In December 1969, when Black Panther leader Fred Hampton was shot to death by police in his Illinois apartment, it was one more spark for an already agitated bunch of young people.
"The reaction is: 'The pigs are killing us. Look at Fred Hampton!,' " Sale said. "It makes the establishment seem truly evil, that it will go to any attempt to put down protest."
Then in May 1970, four Kent State students in Ohio were fatally shot by the National Guard during a demonstration protesting the U.S. invasion of Cambodia.
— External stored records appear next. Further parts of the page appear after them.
-- ==== Sys2Proof/Machine/Line.lean ====
section
/-! DEFINITION. The line engine (07, 04.3): the arbiter, the next frame once the line allows one, hold entry, aborts, and the end of an owed send. -/

namespace Sys2Proof.Machine

/-- The state with another line engine. -/
def State.setLine (s : State) (l : LineEngine) : State := { s with line := l }

/-! ## The arbiter (R78 to R80, R113) -/

/-- R80: the two data bytes of a POLL: the acknowledgement, when the last sequence is present. -/
def pollData (e : Entry) : List Byte :=
  match e.lastSequence with
  | some q => [0x01, q]
  | none => [0x00, 0x00]

/-- R77, R78: the line is granted to a poll of a slot, which leaves the due set. -/
def grantPoll (i : Slot) (s : State) : State :=
  let granted := s.setDue i false
  beginFrame { command := .poll, target := some i, data := pollData (s.entry i) } .poll
    (granted.setLine { granted.line with lastGrant := .poll })

/-- R114: an attempt of the request in flight begins, and attempts used rises. -/
def beginPoolAttempt (r : PoolRequest) (s : State) : State :=
  beginFrame (requestFrameOf r) .pool
    (s.setPool { s.pool with inFlight := some { r with attempts := r.attempts + 1 } })

/-- R113: the head of the queue goes in flight; with its entry FREE or LOST it completes at once. -/
def startRequest (r : PoolRequest) (rest : List PoolRequest) (s : State) : State :=
  let granted := s.setLine { s.line with lastGrant := .pool }
  let started := granted.setPool { granted.pool with queued := rest, inFlight := some r }
  match (s.entry r.slot).state with
  | .free => completeRequest r .nodeGone [] started
  | .lost => completeRequest r .nodeLost [] started
  | .active => beginPoolAttempt r started
  | .paused => beginPoolAttempt r started
  | .undescribed => beginPoolAttempt r started

/-- R78: which kind is granted: the kind that is not the last granted one where both wait. -/
def grantChoice (poll : Option Slot) (queue : List PoolRequest) (last : GrantKind) : Option GrantKind :=
  match poll, queue with
  | none, [] => none
  | some _, [] => some .poll
  | none, _ :: _ => some .pool
  | some _, _ :: _ =>
    match last with
    | .pool => some .poll
    | .poll => some .pool

/-- R78, R79: the arbiter decides while the line is free; a request that completes at its start leaves it free, and
the arbiter decides again at once. `fuel` bounds how often: every repetition takes a request off the queue. -/
def arbitrate : Nat → State → State
  | 0, s => s
  | fuel + 1, s =>
    match grantChoice s.lowestDue s.pool.queued s.line.lastGrant, s.lowestDue, s.pool.queued with
    | some .poll, some i, _ => grantPoll i s
    | some .pool, _, r :: rest =>
      let t := startRequest r rest s
      if t.line.txn.isSome then t else arbitrate fuel t
    | _, _, _ => s

/-! ## The next frame (R79, R127, R128) -/

/-- R128: the next frame of the send at the head of the list begins. -/
def beginOwed (o : OwedSend) (rest : List OwedSend) (s : State) : State :=
  beginFrame (broadcast (owedLineCommand o.command)) .owed
    (s.setLine { s.line with owed := { o with framesBegun := o.framesBegun + 1 } :: rest })

/-- R47, R48: the survey's next frame begins, once the reply to its SURVEY has been sent. -/
def beginSurveyWork (s : State) : State := if s.surveyReplyOwed then s else beginSurveyFrame s

/-- R48, R79, R114: what the line takes up once it allows a frame and no send is owed: in HELD a HALT repeat that waited
(R46); in RUNNING and SURVEY a further attempt of the request in flight; then in RUNNING a KEEP that waited (R46), before a
grant of what came to wait after it (the model's choice, log entry 17), and in SURVEY the survey's next frame. -/
def beginWork (s : State) : State :=
  match s.line.state with
  | .off => s
  | .held => if s.line.haltWaiting then beginFrame (broadcast .halt) .haltRepeat s else s
  | .running =>
    match s.pool.inFlight with
    | some r => beginPoolAttempt r s
    | none =>
      if s.line.keepWaiting then beginFrame (broadcast .keep) .keepAlive s
      else arbitrate (s.pool.queued.length + 1) s
  | .survey =>
    match s.pool.inFlight with
    | some r => beginPoolAttempt r s
    | none => beginSurveyWork s

/-- The line engine begins the next frame, if the line allows one: owed sends first (R128). -/
def service (s : State) : State :=
  if s.lineAllows then
    match s.line.owed with
    | o :: rest => beginOwed o rest s
    | [] => beginWork s
  else s

/-! ## Aborts and hold entry (R34, R76, R124, R125, R131) -/

/-- R34: the phase in which the first abort of a transaction is taken stands (log entry 20). -/
def markAborted (t : Transaction) : Transaction := { t with aborted := some (t.aborted.getD t.phase) }

/-- R34: an addressed transaction in SEND, WAIT or RECEIVE is aborted. -/
def abortedTransaction (t : Transaction) : Transaction :=
  match t.phase with
  | .send => if t.frame.target.isSome then markAborted t else t
  | .wait => markAborted t
  | .receive => markAborted t
  | .contest => t
  | .space => t

/-- R34, R124: the transaction on the line is told to end at a frame boundary, and the request in flight completes
ABORTED. -/
def abortTransaction (s : State) : State :=
  abortInFlight (s.setLine { s.line with txn := s.line.txn.map abortedTransaction })

/-- R76: the due set is emptied, and the cycle timer and the silence timer stop. -/
def stopPolling (s : State) : State :=
  { s with
    sched := { s.sched with due := allCells 32 false, cycle := none }
    line := { s.line with silence := false, keepWaiting := false } }

/-- R131: hold entry in OFF, RUNNING or SURVEY; R133: in HELD nothing changes. -/
def holdEntry (s : State) : State :=
  if s.line.state = .held then s
  else
    let ended := abortQueued (abortTransaction (stopSurvey s))
    let quiet := addOwed .halt (stopPolling (closeGates ended))
    quiet.setLine { quiet.line with state := .held, haltTimer := false, haltWaiting := false }

/-- R146: the line engine takes a hold that the event has asked for, after the detector's whole event. -/
def takeHold (s : State) : State :=
  if s.faults.holdAsked then holdEntry { s with faults := { s.faults with holdAsked := false } } else s

/-- The end of every event that touches the line: a hold asked for is taken, then the line begins its next frame. -/
def settle (s : State) : State := service (takeHold s)

/-! ## The end of an owed send (R37, R128, R137) -/

/-- R37: the third HALT of the hold entry has ended with its SPACE; the HALT repeat timer starts while HELD, unless
another HALT is still owed (log entry 27). -/
def startHaltTimer (s : State) : State :=
  if s.line.state = .held ∧ s.line.owed.all (fun o => decide (o.command ≠ .halt)) then
    s.setLine { s.line with haltTimer := true }
  else s

/-- What the end of an owed send brings. -/
def owedDone (c : OwedCommand) (s : State) : State :=
  match c with
  | .close => s
  | .go => s
  | .halt => startHaltTimer s
  | .unseatAll => clearDirectory s

/-- R128, R35: the SPACE of an owed send's frame has ended; with its last frame the send leaves the list. -/
def owedFrameDone (s : State) : State :=
  match s.line.owed with
  | [] => s
  | o :: rest =>
    if owedFrames o.command ≤ o.framesBegun then owedDone o.command (s.setLine { s.line with owed := rest }) else s

/-- R57, R59, R60, R61: the SPACE of a survey frame has ended; a round that is decided ends with it. -/
def surveySpaceDone (s : State) : State :=
  match s.survey.round with
  | none => s
  | some r =>
    match r.closing with
    | some e => endRound e s
    | none => s

/-- R32: the SPACE ends: the transceiver is released, and what waited for it comes about. By then a node that answered
UNSEAT has ended its answer (R40). -/
def spaceDone (t : Transaction) (s : State) : State :=
  let free := s.nodesLeave.setTxn none
  match t.user with
  | .owed => owedFrameDone free
  | .survey => surveySpaceDone free
  | .poll => free
  | .pool => free
  | .keepAlive => free
  | .haltRepeat => free

end Sys2Proof.Machine
end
"That gave a strong kick to the idea of violence and the rhetoric of revolution. Protest hadn't worked, now is the time to kick it up a notch," Sale said.
Mark Rudd, one of the SDS leaders, said Tuesday from his New Mexico home that the tenor of the times back then, was that "the U.S. government was murdering millions of people in Vietnam and was murdering black militants here. There was a war going on in this country. Mass riots in the streets, ghetto uprisings, the FBI targeting black militants. At some point, it seemed like kill or be killed. That was the tenor of the times."
Yet Jim Lassart, who spent more than 10 years as a San Francisco prosecutor, said there is another way to think of the BLA. If they were operating today, they would simply be branded as "classic domestic terrorists. They were just another set of killers," he said.